3. Write an all-rhymed acceptance speech for Professor West.
4. Earn a chance at being a sportscaster for a day! California and Massachussetts seem locked in a fanatical battle to lead the world into complete moral decay. In your best adrenaline-charged voice, narrate events. C'mon. Give it your all! Give it all you've got! Give 110% and don't forget the basic fundamentals. Remember the goal of this football game is to get the football, to move the football over the goal line, and then to kick it between goal posts. It all boils down to the team that does this the most, wins the game.
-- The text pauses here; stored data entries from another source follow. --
-- ==== Sys2Proof/Machine/Slc.lean ====
section
/-! DEFINITION. The way of a request into a DDR5 channel: origin, class and priority (R21, R211, R212), bank queues and channel
input (R317), and the SLC's stream trackers with their prefetches (R231, R232). -/

namespace Sys2Proof.Machine

open Sys2Proof

/-! ### Origin and priority (R21, R211) -/

/-- Priority of a descriptor, by its bytes (Table 9.1). -/
def descPrio (b : List Byte) : Nat := fieldAt b 2 1 % 8

/-- The run of a list that a consumer executes. -/
def State.listOf (s : State) : Consumer → Option ListRun
  | .sdma c => (mget (fun _ => ({} : Sdma)) s.sdmas c.val).cur
  | .fetch e q => (mget (fun _ => ({} : FetchQ)) (s.eng e.val).fqs q.val).run

/-- Whether a fetch entry has a read in flight that touches the line at `a`. -/
def State.entReads (s : State) (ctx a : Nat) (x : FqEnt) : Bool :=
  x.src.any fun r => match s.xlatRange ctx r.1 r.2 false with
    | .ok ps => ps.any fun p => decide (p.1 < a + 128 ∧ a < p.1 + p.2)
    | .error _ => false

/-- PRIO of the descriptor whose transfer a consumer performs: the one at the head of an SDMA channel's list; that of the
entry of a fetch queue for which the line at `a` is read. -/
def State.streamPrio (s : State) (a : Nat) : Consumer → Nat
  | .sdma c =>
    match (s.listOf (.sdma c)).map (·.buf) with
    | some (b :: _) => descPrio b
    | _ => 0
  | .fetch e q =>
    match (mget (fun _ => ({} : FetchQ)) (s.eng e.val).fqs q.val).ents.find? fun x =>
        x.st == .filling && s.entReads ((s.eng e.val).task.elim 0 (·.ctx)) a x with
    | some x => x.prio
    | none => 0

/-- Priority of bulk traffic for the line at `a` (Table 9.3). -/
def State.originPrio (s : State) (a : Nat) : DdrOrigin → Nat
  | .realTime => 7
  | .stream k => s.streamPrio a k
  | .burst k => ((s.listOf k).bind (·.first)).getD 6
  | .engine e => match (s.eng e.val).task with
    | some t => t.prio % 8
    | none => 0
  | .cp => 6
  | .cores => 5
  | .pcie => 4

/-- Source port at the Stretcher (Table 1.5): the engines 0 to 5, SDMA 6, the PCIe endpoint 7, the HC cluster 8, the command
processors 9. -/
def originPort : DdrOrigin → Nat
  | .realTime => 11
  | .stream (.sdma _) | .burst (.sdma _) => 6
  | .stream (.fetch e _) | .burst (.fetch e _) | .engine e => e.val
  | .cp => 9
  | .cores => 8
  | .pcie => 7

/-- Source port of a request; the SLC and the controller themselves are 10. -/
def DdrWho.port : DdrWho → Nat
  | .demand o => originPort o
  | _ => 10

/-! ### Bank queues and channel input (R212, R317) -/

/-- Banks per group, and bank queues of a channel. -/
def State.bankCount (s : State) : Nat := if s.ddr.density = 8 then 2 else 4
def State.queueCount (s : State) : Nat := (if s.ddr.ranks = 2 then 2 else 1) * 8 * s.bankCount

/-- Bank queue of a location, in bank order: rank, bank group, bank. -/
def State.bankOf (s : State) (l : DdrLoc) : Nat := (l.rank * 8 + l.bg) * s.bankCount + l.ba

/-- Offset of an address in DDR5. -/
def ddrOff (a : Nat) : Nat := a - ddrBase

def State.reqBank (s : State) (r : DdrReq) : Nat := s.bankOf (s.ddrLoc (ddrOff r.addr))
def State.reqRow (s : State) (r : DdrReq) : Nat := (s.ddrLoc (ddrOff r.addr)).row
def Dmc.queue (x : Dmc) (b : Nat) : List DdrReq := mget (fun _ => []) x.queues b

/-- MCLK in units of 0.1 GHz (Table 13.2). -/
def State.mclk (s : State) : Nat := if s.ddr.speed = 0 then 12 else if s.ddr.speed = 1 then 14 else 16

/-- Effective priority at the channel input (R212): a request that has waited 1,024 FABCLK cycles takes 7. FABCLK is 1.4 GHz;
`wait` counts MCLK cycles. -/
def State.inputPrio (s : State) (r : DdrReq) : Nat := if 1024 * s.mclk ≤ r.wait * 14 then 7 else r.prio

/-- How far a source port is behind the one served last, in the round of the eleven bulk ports. -/
def portRank (rr port : Nat) : Nat := (port + 11 - (rr + 1) % 11) % 11

/-- The request that a bulk arbitration point serves next (R212): highest effective priority, then round robin by source
port, then the oldest. -/
def State.pickInput (s : State) (rr : Nat) : List DdrReq → Option DdrReq
  | [] => none
  | r :: t =>
    match s.pickInput rr t with
    | none => some r
    | some q =>
      let k (x : DdrReq) : Nat × Nat × Nat := (7 - s.inputPrio x, portRank rr x.who.port, x.order)
      let a := k r
      let b := k q
      if a.1 < b.1 ∨ (a.1 = b.1 ∧ (a.2.1 < b.2.1 ∨ (a.2.1 = b.2.1 ∧ a.2.2 < b.2.2))) then some r else some q

/-- A request into its bank queue, or to the channel input while that is full. -/
def State.bulkIn (s : State) (x : Dmc) (r : DdrReq) : Dmc :=
  let b := s.reqBank r
  let r := { r with wait := 0 }
  if (x.queue b).length < 16 then { x with queues := minsert b (x.queue b ++ [r]) x.queues }
  else { x with input := x.input ++ [r] }

/-- A place has become free: the request that R212 names among those whose bank queue has room leaves the channel input, with the
effective priority it has there (R317). -/
def State.letIn (s : State) (x : Dmc) : Dmc :=
  match s.pickInput x.rr (x.input.filter fun q => decide ((x.queue (s.reqBank q)).length < 16)) with
  | some q => s.bulkIn { x with rr := q.who.port, input := x.input.filter fun z => z.order ≠ q.order } { q with prio := s.inputPrio q }
  | none => x

/-- All entries of the bank queues. -/
def Dmc.entries (x : Dmc) : List DdrReq := x.queues.flatMap (·.2)

/-- Whether a channel reports pressure (R319). -/
def Dmc.pressure (x : Dmc) : Bool := x.panic || decide (768 ≤ x.entries.length)

/-- A bulk request of the SLC or of the controller itself, of priority 0. A FAILED channel fails it (R326). -/
def State.askBulk (s : State) (a : Nat) (wr : Option (List Byte)) (who : DdrWho) : State :=
  let ch := s.ddrChannel (ddrOff a)
  let x := s.dmc ch
  if x.state = 3 then s.chanFailure ch
  else s.setDmc ch (s.bulkIn { x with order := x.order + 1 } ⟨a, wr, false, 0, x.order, 0, who⟩)

/-- Every request that a channel holds. -/
def Dmc.requests (x : Dmc) : List DdrReq := x.entries ++ x.input ++ x.ingest ++ x.reads

/-! ### Stream trackers (R231, R232) -/

/-- Whether a stride can train a tracker. -/
def strideOk (d : Int) : Bool := d % 128 == 0 && decide (128 ≤ d.natAbs ∧ d.natAbs ≤ 4096)

/-- A prefetch of one address (R231): dropped and counted where it is unbacked or its channel reports pressure; nothing for a
line that is held or asked for; else a read of priority 0 enters the channel. -/
def State.prefetchOne (s : State) (a : Nat) : State :=
  let x := s.dmc (s.ddrChannel (ddrOff a))
  if !s.backed a || x.pressure then s.rinc (.gsPf 2) 64 1
  else if (s.slcSlot (a / 128)).isSome || x.requests.any (fun r => r.addr == a && r.wr.isNone) then s
  else (s.askBulk a none .prefetch).rinc (.gsPf 0) 64 1

/-- Prefetches of a trained tracker: up to DEPTH lines ahead along the stride, none across a 64 KiB boundary. -/
def State.prefetchAhead (s : State) (a : Nat) (d : Int) : Nat → State
  | 0 => s
  | n + 1 =>
    let b := (a : Int) + d
    if 0 ≤ b ∧ b.toNat / 65536 = a / 65536 then (s.prefetchOne b.toNat).prefetchAhead b.toNat d n else s

/-- The tracker that a miss at `a` matches: one whose stride it continues, or an untrained one it can give a stride. -/
def matchTracker (a : Nat) (t : Tracker) : Bool :=
  let d : Int := (a : Int) - t.last
  if 2 ≤ t.count then d == t.stride else strideOk d

/-- A tracker after a further miss: three misses at one stride train it. -/
def Tracker.miss (t : Tracker) (a : Nat) : Tracker :=
  let d : Int := (a : Int) - t.last
  { t with last := a, stride := d, count := if t.count ≠ 1 ∧ d = t.stride then min 3 (t.count + 1) else 2 }

/-- A demand miss among the trackers, most recently used first: a match moves to the front, else the least recently used
is replaced. The answer is the tracker in front. -/
def State.trackMiss (s : State) (a : Nat) : Tracker × State :=
  match s.slc.trackers.find? (matchTracker a) with
  | some t =>
    let u := t.miss a
    (u, { s with slc := { s.slc with trackers := u :: s.slc.trackers.filter (· ≠ t) } })
  | none =>
    let u : Tracker := ⟨a, 0, 1, 0⟩
    (u, { s with slc := { s.slc with trackers := (u :: s.slc.trackers).take 64 } })

/-- The trackers at a demand read of the line at `a` by a unit that trains them: a miss allocates or trains one, and a trained
one keeps DEPTH lines asked for ahead. -/
def State.demandLine (s : State) (a : Nat) : State :=
  if s.fget .gsPfCtl 0 0 = 0 then s
  else
    match s.slcSlot (a / 128) with
    | some _ =>
      match s.slc.trackers.find? fun t => t.count == 3 && decide ((a : Int) - t.last = t.stride) with
      | some t =>
        ({ s with slc := { s.slc with trackers := t.miss a :: s.slc.trackers.filter (· ≠ t) } } : State).prefetchAhead a
          t.stride (s.fget .gsPfCtl 14 8)
      | none => s
    | none =>
      let p := s.trackMiss a
      if p.1.count = 3 then p.2.prefetchAhead a p.1.stride (s.fget .gsPfCtl 14 8) else p.2

/-- The trackers at demand reads of the lines of these pieces. -/
def State.train (s : State) (ps : List (Nat × Nat)) : State :=
  (ps.filter fun p => inDdr p.1).foldl (fun t p => (lineUnits p.1 p.2).foldl (fun u l => u.demandLine (l * 128)) t) s

/-- A write of GS_PF_CTL with EN 0 frees every tracker (Table 9.17). -/
def State.freeTrackers (s : State) : State :=
  if s.fget .gsPfCtl 0 0 = 0 then { s with slc := { s.slc with trackers := [] } } else s

/-- A read through a context's virtual space by a unit that trains the trackers (R231). -/
def State.vreadTrain (s : State) (w : World) (ctx va n : Nat) : Except AccErr (List Byte) × State :=
  match s.xlatRange ctx va n false with
  | .error e => (.error e, s)
  | .ok ps =>
    match s.piecesCheck w false false ps with
    | (some e, s) => (.error (e.from va), s)
    | (none, s) =>
      match (s.train ps).readPieces 1 ps with
      | (none, s) => (.error ⟨0x70, 0, va % 2 ^ 32⟩, s)
      | (some bs, s) => (.ok bs, s)

/-! ### Host memory (R258, R274) -/

/-- A host memory read by a command processor (R258, R274); none where it fails, with that reported. In standalone mode host
memory is DDR5 (R283): the region descriptors apply (R407), and the read trains the trackers (R231). -/
def State.hostRead (s : State) (a n : Nat) : Option (List Byte) × State :=
  if !s.hostOk a n then (none, s)
  else if s.standalone then
    if s.regionAdmits .gallery false a n then (s.train [(a, n)]).pread 1 a n else (none, s)
  else
    match s.hostFailure (hostBase + a) n with
    | some k => (none, s.hostReport k)
    | none => (some (s.bytes (hostBase + a) n), s)

/-- A host memory write by the device; nothing is written where no target exists, or where a region descriptor refuses it. -/
def State.hostWrite (s : State) (a : Nat) (bs : List Byte) : State :=
  if s.hostOk a bs.length && (!s.standalone || s.regionAdmits .gallery true a bs.length) then (s.pwrite 1 (s.hostPa a) bs).2
  else s

/-- SLC_STREAM_PREFETCH (R231): a demand read of one DDR5 line by a unit that trains trackers; `nopf` says that its
descriptor has NOPF set. -/
def execSlcStreamPrefetch (addr : Pa) (nopf : Bool) (s : State) : Host.Outcome State Fault Refusal :=
  .next <|
    let a := addr.toNat / 128 * 128
    if inDdr a && s.backed a then ((if nopf then s else s.demandLine a).pread 1 a 128).2 else s

end Sys2Proof.Machine
end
Any comment, Pat?
5. Describe an experience you had with Moxie or fiddlehead ferns.
Posted by erik at August 4, 2004 12:40 AM | TrackBack
Well, there's always Domenico Betinelli, Jr. (see http://bettnet.dyndns.org/blog/weblog.php?id=0). I suspect he knows some good people in the Commonwealth who might help you meet your bogey of ten.
Posted by: Seamus at August 6, 2004 1:52 PMThanks for the pass on the Lot's Wife Treatment: you are a benevolent dictator-to-be!
As I could readily list more than seven members of my immediate family who I believe would give God reason to stay His mighty hand, I shall try to come up with seven Bay Staters unrelated to me who might stave off Divine Retribution.
I'm working on it. The political arena, I'm afraid, won't yield many candidates. Arts & Letters? I'd say off the bat the presence of David McCullough on Martha's Vineyard should count for something.
As for Moxie, the appeal eludes me, but there are those in Maine who swear by it. Just the thing with hot dogs tinted with red dye.